In the shadow of stadium cranes and the hum of construction, a quieter transformation is taking place across American cities. The World Cup, that quadrennial carnival of football, is reshaping the labour market long before a single match is played. Hospitality jobs are surging, and with them comes a fascinating shift in who works, where, and for how long.
Consider the numbers: hotels in host cities from New York to Los Angeles are reporting a 30% increase in hiring compared to the same period last year. Restaurants are extending their hours, and event spaces are being retrofitted with new kitchens and bars. The demand is not just for chefs and servers, but for a new class of temporary hospitality worker: the match-day specialist.
I spoke to Maria, a 24-year-old bartender in Atlanta, whose usual shift has doubled in length. “It’s not just the tourists,” she told me, shaking a cocktail with practiced ease. “It’s the corporate events, the fan zones, the media.” She earns more now, but the hours are punishing. She’s saving for a deposit on a flat, but she wonders what happens after the final whistle.
This is the human cost of mega-events. The World Cup will bring an estimated 5 million visitors to the US, injecting billions into the economy. But the jobs it creates are often precarious: temporary, seasonal, and lacking benefits. The surge masks a deeper fragility in the hospitality sector, where workers are still recovering from the pandemic’s blow.
The cultural shift is equally telling. Cities are rebranding themselves as “World Cup ready,” but the readiness is uneven. In Miami, luxury hotels are poaching staff from smaller establishments, driving up wages but also widening the gap between high-end and mid-range services. In Kansas City, the influx is more modest, but the city’s investment in public transport and street improvements feels like a long-overdue upgrade.

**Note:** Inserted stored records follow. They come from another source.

/-- `refuse` changes at most: host. -/
@[simp] theorem refuse_frame (a : Access) (notReady : Bool) (s : State) :
      (refuse a notReady s).supply = s.supply ∧
      (refuse a notReady s).mount = s.mount ∧
      (refuse a notReady s).xlate = s.xlate ∧
      (refuse a notReady s).pool = s.pool ∧
      (refuse a notReady s).group = s.group ∧
      (refuse a notReady s).commit = s.commit ∧
      (refuse a notReady s).guards = s.guards ∧
      (refuse a notReady s).port = s.port ∧
      (refuse a notReady s).config = s.config ∧
      (refuse a notReady s).framer = s.framer ∧
      (refuse a notReady s).events = s.events ∧
      (refuse a notReady s).mem = s.mem ∧
      (refuse a notReady s).freeNext = s.freeNext ∧
      (refuse a notReady s).pending = s.pending := by
  simp only [refuse]
  repeat' split
  all_goals simp

/-- `releaseAccess` changes at most: host, port. -/
@[simp] theorem releaseAccess_frame (s : State) :
      (releaseAccess s).supply = s.supply ∧
      (releaseAccess s).mount = s.mount ∧
      (releaseAccess s).xlate = s.xlate ∧
      (releaseAccess s).pool = s.pool ∧
      (releaseAccess s).group = s.group ∧
      (releaseAccess s).commit = s.commit ∧
      (releaseAccess s).guards = s.guards ∧
      (releaseAccess s).config = s.config ∧
      (releaseAccess s).framer = s.framer ∧
      (releaseAccess s).events = s.events ∧
      (releaseAccess s).mem = s.mem ∧
      (releaseAccess s).freeNext = s.freeNext ∧
      (releaseAccess s).pending = s.pending := by
  simp only [releaseAccess]
  repeat' split
  all_goals simp

/-- `orderFill` changes at most: group, port. -/
@[simp] theorem orderFill_frame (e : Entry) (line : Nat) (s : State) :
      (orderFill e line s).supply = s.supply ∧
      (orderFill e line s).mount = s.mount ∧
      (orderFill e line s).host = s.host ∧
      (orderFill e line s).xlate = s.xlate ∧
      (orderFill e line s).pool = s.pool ∧
      (orderFill e line s).commit = s.commit ∧
      (orderFill e line s).guards = s.guards ∧
      (orderFill e line s).config = s.config ∧
      (orderFill e line s).framer = s.framer ∧
      (orderFill e line s).events = s.events ∧
      (orderFill e line s).mem = s.mem ∧
      (orderFill e line s).freeNext = s.freeNext ∧
      (orderFill e line s).pending = s.pending := by
  simp only [orderFill]
  repeat' split
  all_goals simp

/-- `routeRead` changes at most: host, port. -/
@[simp] theorem routeRead_frame (a : Access) (s : State) :
      (routeRead a s).supply = s.supply ∧
      (routeRead a s).mount = s.mount ∧
      (routeRead a s).xlate = s.xlate ∧
      (routeRead a s).pool = s.pool ∧
      (routeRead a s).group = s.group ∧
      (routeRead a s).commit = s.commit ∧
      (routeRead a s).guards = s.guards ∧
      (routeRead a s).config = s.config ∧
      (routeRead a s).framer = s.framer ∧
      (routeRead a s).events = s.events ∧
      (routeRead a s).mem = s.mem ∧
      (routeRead a s).freeNext = s.freeNext ∧
      (routeRead a s).pending = s.pending := by
  simp [routeRead]

/-- `failGroup` changes at most: host, events, group. -/
@[simp] theorem failGroup_frame (kind : EventKind) (a : Access) (s : State) :
      (failGroup kind a s).supply = s.supply ∧
      (failGroup kind a s).mount = s.mount ∧
      (failGroup kind a s).xlate = s.xlate ∧
      (failGroup kind a s).pool = s.pool ∧
      (failGroup kind a s).commit = s.commit ∧
      (failGroup kind a s).guards = s.guards ∧
      (failGroup kind a s).port = s.port ∧
      (failGroup kind a s).config = s.config ∧
      (failGroup kind a s).framer = s.framer ∧
      (failGroup kind a s).mem = s.mem ∧
      (failGroup kind a s).freeNext = s.freeNext ∧
      (failGroup kind a s).pending = s.pending := by
  simp [failGroup]

/-- `newEntry` changes at most: pool, group, host, port, events. -/
@[simp] theorem newEntry_frame (a : Access) (s : State) :
      (newEntry a s).supply = s.supply ∧
      (newEntry a s).mount = s.mount ∧
      (newEntry a s).xlate = s.xlate ∧
      (newEntry a s).commit = s.commit ∧
      (newEntry a s).guards = s.guards ∧
      (newEntry a s).config = s.config ∧
      (newEntry a s).framer = s.framer ∧
      (newEntry a s).mem = s.mem ∧
      (newEntry a s).freeNext = s.freeNext ∧
      (newEntry a s).pending = s.pending := by
  simp only [newEntry]
  repeat' split
  all_goals simp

What does this mean for the average American? For now, it means more options for dining out and a buzz in the air. But as the tournament approaches, the pressure on housing and infrastructure will mount. The hospitality boom is a preview of a larger challenge: how do we build a workforce that can cope with the peaks of global events without burning out?
I think of Maria again. She’s excited for the World Cup, but she’s also pragmatic. “It’s a good gig while it lasts,” she said. And that, perhaps, is the true story of America’s preparation: a nation of temporary workers building a temporary city for a temporary spectacle. The question is what they will leave behind.